In this manuscript, the authors investigated the pathological effects of high fat diet (HFD) and fast food diet (FFD) in Ldlr-/-.Leiden mice. The mice on these diets developed pathological conditions similar to those observed in human NASH. Animal models reflecting human pathology like this model mouse are quite valuable and useful for the study of NASH. Overall, this study is interesting, and would be benefit for clinical researchers. However, the scope of this journal is focused on experimental cytology, including cell biology and physiology, molecular biology, and biophysics rather than on clinical and epidemiological studies. Therefore, the authors should substantially revise your study to publish in Cells. In addition, several issues remain to be addressed as follows:

Major:

1. Why did the authors use two different diets, and decide the composition? Detailed explanation on the diets used should be provided.

2. Please discuss why blood glucose levels were not changed by HFD and FFD. From Table S1, it seems that Ldlr-/-.Leiden mice already have weak hyperglycemia. If so, Ldlr-/-.Leiden mice fed on HFD or FFD had better be compared with wild-type mice.

3. To rule out the possibility that the mild and transient increase in plasma insulin levels is due to reduced diet consumption, the authors should record and report it.

4. Hepatic inflammation also showed transient increase. OCA treatment should be performed from 12 to 22 weeks.

5. The authors well discussed the difference in insulin resistance between the diets from pathophysiological viewpoints. However, the readers of "Cells" are more interested in molecular mechanisms. In addition, the downregulation of complex V genes was observed after the development of insulin resistance. Thus, it is necessary to verify at a molecular level whether complex V contributes the development of insulin resistance in this mouse model.

6. Similarity of gene expression profiles to human NASH is great advantage as an animal model. However, to gain mechanistic insights into this NASH model, the authors should perform RNA-seq in a time course manner. For instance, the mechanism by which HFD induced stronger inflammatory response in adipose tissue, while FFD did that in liver, would be useful to establish more precise animal model, and to deepen our understanding NASH. At least, mice on FFD diet should be analyzed before 28 weeks where hepatic inflammation and hyperinsulinemia are slightly ameliorated.

Minor:

• lines 308. n=247 –> 237
• Figure 4(b). What do red, yellow and gray stars indicate?

Author Response

We kindly thank you for the time and effort it took to review the paper.

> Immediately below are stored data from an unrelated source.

-- ==== Sys2Proof/Machine/Flags.lean ====
section
/-! DEFINITION. The one-bit state, the codes and the tests other rules compute (spec/10_state.md R26, spec/46_sequencer.md R271,
R281, spec/48_commands.md R332, spec/60_exceptions.md R361, spec/47_power_monitor.md R321). -/

namespace Sys2Proof.Machine

/-- The cause codes of spec/60_exceptions.md R361. -/
def Cause.code : Cause → Byte
  | .none => 0x00
  | .frameChecksum => 0x01
  | .frameLength => 0x02
  | .unknownCommand => 0x03
  | .badState => 0x04
  | .busy => 0x05
  | .badLength => 0x06
  | .badArgument => 0x07
  | .badData => 0x08
  | .busTimeout => 0x10
  | .nandStatusFail => 0x11
  | .verify => 0x12
  | .power => 0x13
  | .integrity => 0x14
  | .chipNotDetected => 0x15
  | .cancelled => 0x16
  | .hostTimeout => 0x17
  | .frameRetry => 0x18

/-- `active(SEQ)` of spec/46_sequencer.md R271. -/
def active (q : Seq) : Bool :=
  match q with
  | .running | .paused => true
  | .idle | .completed | .failed | .cancelled => false

/-- `idle_like(SEQ)` of R271. -/
def idleLike (q : Seq) : Bool :=
  match q with
  | .idle | .completed | .failed | .cancelled => true
  | .running | .paused => false

/-- `flags[0]`, use-compression (spec/30_encoding.md R100). -/
def flagCompress (r : Request) : Bool := r.flags.getLsbD 0

/-- `flags[1]`, skip-blank-pages (R100). -/
def flagSkipBlank (r : Request) : Bool := r.flags.getLsbD 1

/-- `flags[2]`, verify (R100). -/
def flagVerify (r : Request) : Bool := r.flags.getLsbD 2

/-- `flags[3]`, full-chip (R100). -/
def flagFullChip (r : Request) : Bool := r.flags.getLsbD 3

/-- Whether one of the reserved bits `flags[7:4]` is set (R100). -/
def flagsReserved (r : Request) : Bool := decide (r.flags.toNat / 16 ≠ 0)

/-- `PWR_LOW` of a sample: strictly below the threshold (spec/47_power_monitor.md R321). -/
def isLow (c : Config) (mv : U16) : Bool := decide (mv.toNat < c.powerThresholdMv)

/-- `min(LOW_COUNT + 1, 255)` (R321). -/
def saturatingSucc (n : Byte) : Byte := BitVec.ofNat 8 (min (n.toNat + 1) 255)

/-- `percent = floor(100 * completed / total)` (spec/30_encoding.md R106, spec/46_sequencer.md R281). -/
def percent (completed total : U32) : Byte := BitVec.ofNat 8 (100 * completed.toNat / total.toNat)

/-- `all_ff` (spec/43_stream_codec.md R221). -/
def allFf (x : List Byte) : Bool := x.all (fun b => b == erased)

/-- The answer of `accept` (spec/48_commands.md R332). -/
inductive Acceptance where
  | accept
  | reject (cause : Cause)
deriving DecidableEq, Repr

/-- `accept(cmd, SEQ, OP_KIND)`, under the command codes of `c`: the table of spec/48_commands.md R332. -/
def accept (c : Config) (k : Cmd) (q : Seq) (opKind : Byte) : Acceptance :=
  match k with
  | .status | .powerCheck | .exit => .accept
  | .read | .write | .erase | .setResume | .select | .redetect => if active q then .reject .busy else .accept
  | .cancel => if active q then .accept else .reject .badState
  | .pause => if q = .running then .accept else .reject .badState
  | .resumeOp => if q = .paused then .accept else .reject .badState
  | .data => if q = .running ∧ opKind = c.commands.write then .accept else .reject .badState

end Sys2Proof.Machine
end

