/-- R193, R194, R191, R72: the status read, the identifier read and the die reset: their cycles, and no cell of the array.
That they empty the latch is the model's choice (notes/assumptions/14.md). -/
def Obligations.StatusIdentifierAndReset : Prop :=
  ∀ (s : State),
    exec .opReadStatus s =
        .next
          { s with
            die := { s.die with latch := .idle }, trace := s.trace ++ [.cmd s.cfg.opReadStatus, .dataRd s.die.status] } ∧
      (s.cfg.idLen ≤ s.die.nandId.length →
        exec .opReadId s =
          .next
            { s with
              die := { s.die with latch := .idle }
              trace := s.trace ++ .cmd s.cfg.opReadId :: .addr 0x00 :: (s.die.nandId.take s.cfg.idLen).map .dataRd }) ∧
      exec .opReset s =
        .next
          { s with
            env := (draw s).2.env
            die := { s.die with latch := .idle }
            trace := s.trace ++ [.cmd s.cfg.opReset] ++ waitTrace (draw s).1 s.cfg.readyTimeoutReset }

/-- R181, R60: a bus opcode completes in every state, whatever is latched, and moves only the bus side of the machine. That a
bus opcode can be issued by itself is the model's choice (notes/assumptions/14.md). -/
def Obligations.BusOpcodesMoveOnlyTheBusSide : Prop :=
  ∀ (i : Instr) (s : State), i.space = .bus → ∃ t, exec i s = .next t ∧ BusOnly s t

/-- R201: trial read `i` is the `i`-th `ID_LEN` bytes drawn after the reference read. The first `k` trial reads equal the
reference read, the next one, if there is one, does not, and the timing registers hold the `k`-th candidate, the safe setting
for `k = 0`; the bus carries the reference read and the trials up to the failing one, and nothing else is touched. In every
state, nothing outside timing, trace, latch and answers moves. The latch is the model's choice (notes/assumptions/14.md), and
so is that a trial read is drawn (notes/assumptions/18.md). -/
def Obligations.AutotuneKeepsATrialledSetting : Prop :=
  ∀ (s : State) (n : Nat) (ref : List Byte) (trial : Nat → List Byte),
    n = s.cfg.autotuneCandidates.length → ref = s.die.nandId.take s.cfg.idLen →
      (∀ i, trial i = (drawBytes s.cfg.idLen ((fun t => (drawBytes s.cfg.idLen t).2)^[i] s)).1) →
        BusOnly { s with ses := (autotune s).ses } (autotune s) ∧ (autotune s).die.arr = s.die.arr ∧
          (s.cfg.idLen ≤ s.die.nandId.length →
            ∃ k, k ≤ n ∧ (∀ i, i < k → trial i = ref) ∧ (k < n → trial k ≠ ref) ∧
              autotune s =
                { s with
                  ses :=
                    { s.ses with
                      timing := if k = 0 then s.cfg.timingSafe
                        else (s.cfg.autotuneCandidates[k - 1]?).getD s.cfg.timingSafe }
                  die := { s.die with latch := .idle }
                  trace := s.trace ++
                    ((ref :: (List.range (min (k + 1) n)).map trial).map
                      (fun bytes => .cmd s.cfg.opReadId :: .addr 0x00 :: bytes.map .dataRd)).flatten
                  env := ((fun t => (drawBytes s.cfg.idLen t).2)^[min (k + 1) n] s).env })

/-! ## The profile table and the range of a request -/

/-- R171: `detect` answers the longest matching identifier, the lowest index among equals, and nothing where none matches. -/
def Obligations.DetectTakesLongestThenLowest : Prop :=
  ∀ (c : Config) (idb : List Byte),
    (∀ i,
        detect c idb = some i ↔
          ∃ p, c.profileTable[i]? = some p ∧ p.id <+: idb ∧
            ∀ j q, c.profileTable[j]? = some q → q.id <+: idb →
              q.id.length ≤ p.id.length ∧ (q.id.length = p.id.length → i ≤ j)) ∧
      (detect c idb = none ↔ ∀ p ∈ c.profileTable, ¬p.id <+: idb)

/-- R277: `validate`, clause by clause, and the range it answers lies in the array. -/
def Obligations.RequestValidation : Prop :=
  ∀ (c : Config) (p : Profile) (kind : Byte) (r : Request),
    (kind = c.commands.read ∨ kind = c.commands.write ∨ kind = c.commands.erase) → 1 ≤ p.pagesPerBlock → 1 ≤ p.blockCount →
      (validate c p kind r = none ↔
          r.flags.toNat / 16 ≠ 0 ∨
            (r.flags.getLsbD 3 = false ∧
              (r.count = 0 ∨ p.blockCount ≤ r.startBlock.toNat ∨
                (kind = c.commands.erase ∧ (r.startPage ≠ 0 ∨ p.blockCount < r.startBlock.toNat + r.count.toNat)) ∨
                (kind ≠ c.commands.erase ∧
                  (p.pagesPerBlock ≤ r.startPage.toNat ∨
                    p.blockCount * p.pagesPerBlock <
                      r.startBlock.toNat * p.pagesPerBlock + r.startPage.toNat + r.count.toNat))))) ∧
        ∀ start total,
          validate c p kind r = some (start, total) →
            1 ≤ total ∧
              start + total ≤ (if kind = c.commands.erase then p.blockCount else p.blockCount * p.pagesPerBlock) ∧
              (start, total) =
                (if r.flags.getLsbD 3 = true then
                  (0, if kind = c.commands.erase then p.blockCount else p.blockCount * p.pagesPerBlock)
                else if kind = c.commands.erase then (r.startBlock.toNat, r.count.toNat)
                else (r.startBlock.toNat * p.pagesPerBlock + r.startPage.toNat, r.count.toNat))

/-! ## Starting an operation -/

/-- R279, R255 (no checkpoint), R104 (`info = 0`): an accepted request starts at its range. -/
def Obligations.OperationStartsAtItsRequest : Prop :=
  ∀ (i : Instr) (kind : Byte) (r : Request) (p : Profile) (start total : Nat) (s : State),
    requestOf s.cfg i = some (kind, r) → s.cfg.ok = true → idleLike s.seq = true → heldProfile s = some p →
      validate s.cfg p kind r = some (start, total) → s.cp.valid = false →
        exec i s =
          .next
            { s with
              seq := .running
              op := freshOp s.cfg p kind r start total
              tx := s.tx ++ ackFrame s.cfg kind 0 ++ progressFrame s.cfg 0 (BitVec.ofNat 32 total) }

/-- R255, R258 (c), R104 (`info = 3`): a checkpoint of another kind, outside the range, or with `RESUME_MODE = 0`, is cleared
and the operation starts at its range. The cleared record's fields are free values (notes/assumptions/9.md), which the answer
counter accounts for. -/
def Obligations.StaleCheckpointIsCleared : Prop :=
  ∀ (i : Instr) (kind : Byte) (r : Request) (p : Profile) (start total : Nat) (s : State),
    requestOf s.cfg i = some (kind, r) → s.cfg.ok = true → idleLike s.seq = true → heldProfile s = some p →
      validate s.cfg p kind r = some (start, total) → s.cp.valid = true → s.env.power = .on →
        (s.cp.kind ≠ kind ∨ s.ses.resumeMode = false ∨ cpInRange s.cfg p s.cp kind start total = false) →
          ∃ t,
            exec i s = .next t ∧ t.cp.valid = false ∧
              t =
                { s with
                  seq := .running
                  op := freshOp s.cfg p kind r start total
                  tx := s.tx ++ ackFrame s.cfg kind 3 ++ progressFrame s.cfg 0 (BitVec.ofNat 32 total)
                  cp := t.cp
                  env := { s.env with drawn := s.env.drawn + 1 } }

/-- R255, R256 (Read and Erase), R257, R279: a matching checkpoint is trusted; the operation goes on after it, and is complete at
once when nothing is left. -/
def Obligations.ReadAndEraseResumeAfterTheCheckpoint : Prop :=
  ∀ (i : Instr) (kind : Byte) (r : Request) (p : Profile) (start total done0 : Nat) (s : State),
    requestOf s.cfg i = some (kind, r) → kind ≠ s.cfg.commands.write → s.cfg.ok = true → idleLike s.seq = true →
      heldProfile s = some p →
      validate s.cfg p kind r = some (start, total) → s.cp.valid = true → s.env.power = .on → s.cp.kind = kind →
        s.ses.resumeMode = true → cpInRange s.cfg p s.cp kind start total = true →
          done0 =
              (if kind = s.cfg.commands.erase then s.cp.block.toNat
              else s.cp.block.toNat * p.pagesPerBlock + s.cp.page.toNat) - start + 1 →
            ∃ t,
              exec i s = .next t ∧
                t =
                  { s with
                    seq := if done0 = total then .completed else .running
                    op := resumedOp s.cfg p kind r start total done0 s.cp.hash
                    tx := s.tx ++ ackFrame s.cfg kind 1 ++ progressFrame s.cfg (BitVec.ofNat 32 done0) (BitVec.ofNat 32 total) ++
                      (if done0 = total then completeFrame s.cfg kind (BitVec.ofNat 32 total) else [])
                    cp := t.cp
                    env := t.env } ∧
                (if done0 = total then t.cp.valid = false else t.cp = s.cp ∧ t.env = s.env)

Response to point 1: For our model we made the decision to use translational obesogenic diets to mimic the diets to which many subjects (including NASH patients) in modern societies are exposed to. Therefore we excluded diets deficient in essential nutrients or dietary components (like e.g. methionine-choline deficient diets) or diets that were supplemented with supraphysiological amounts of cholesterol. We previously tested several different diets (see also Abe et al., Biol Open. 2019 May 1;8(5):bio041251. doi: 10.1242/bio.041251.) including high fat and high fructose diets and found the diets used in the current study to be most translational, in respect to mimicking the macronutrient composition of human diets as well as in respect to inducing NASH with fibrosis in a Metabolic syndrome-like context. For instance, the fat content of an experimental diet should not exceed 25% w/w equaling about 45% energy from fat, which is reached in diets consumed in Crete or Finland (see also Hu FB, Manson JE, Willett WC. Types of dietary fat and risk of coronary heart disease: a critical review. J Am Coll Nutr 2001;20:5–19. DOI: 10.1080/07315724.2001.10719008). In the present study we used diets that differed regarding the source of the dietary fat (lard or milk fat) and the carbohydrate source (primarily sucrose or fructose).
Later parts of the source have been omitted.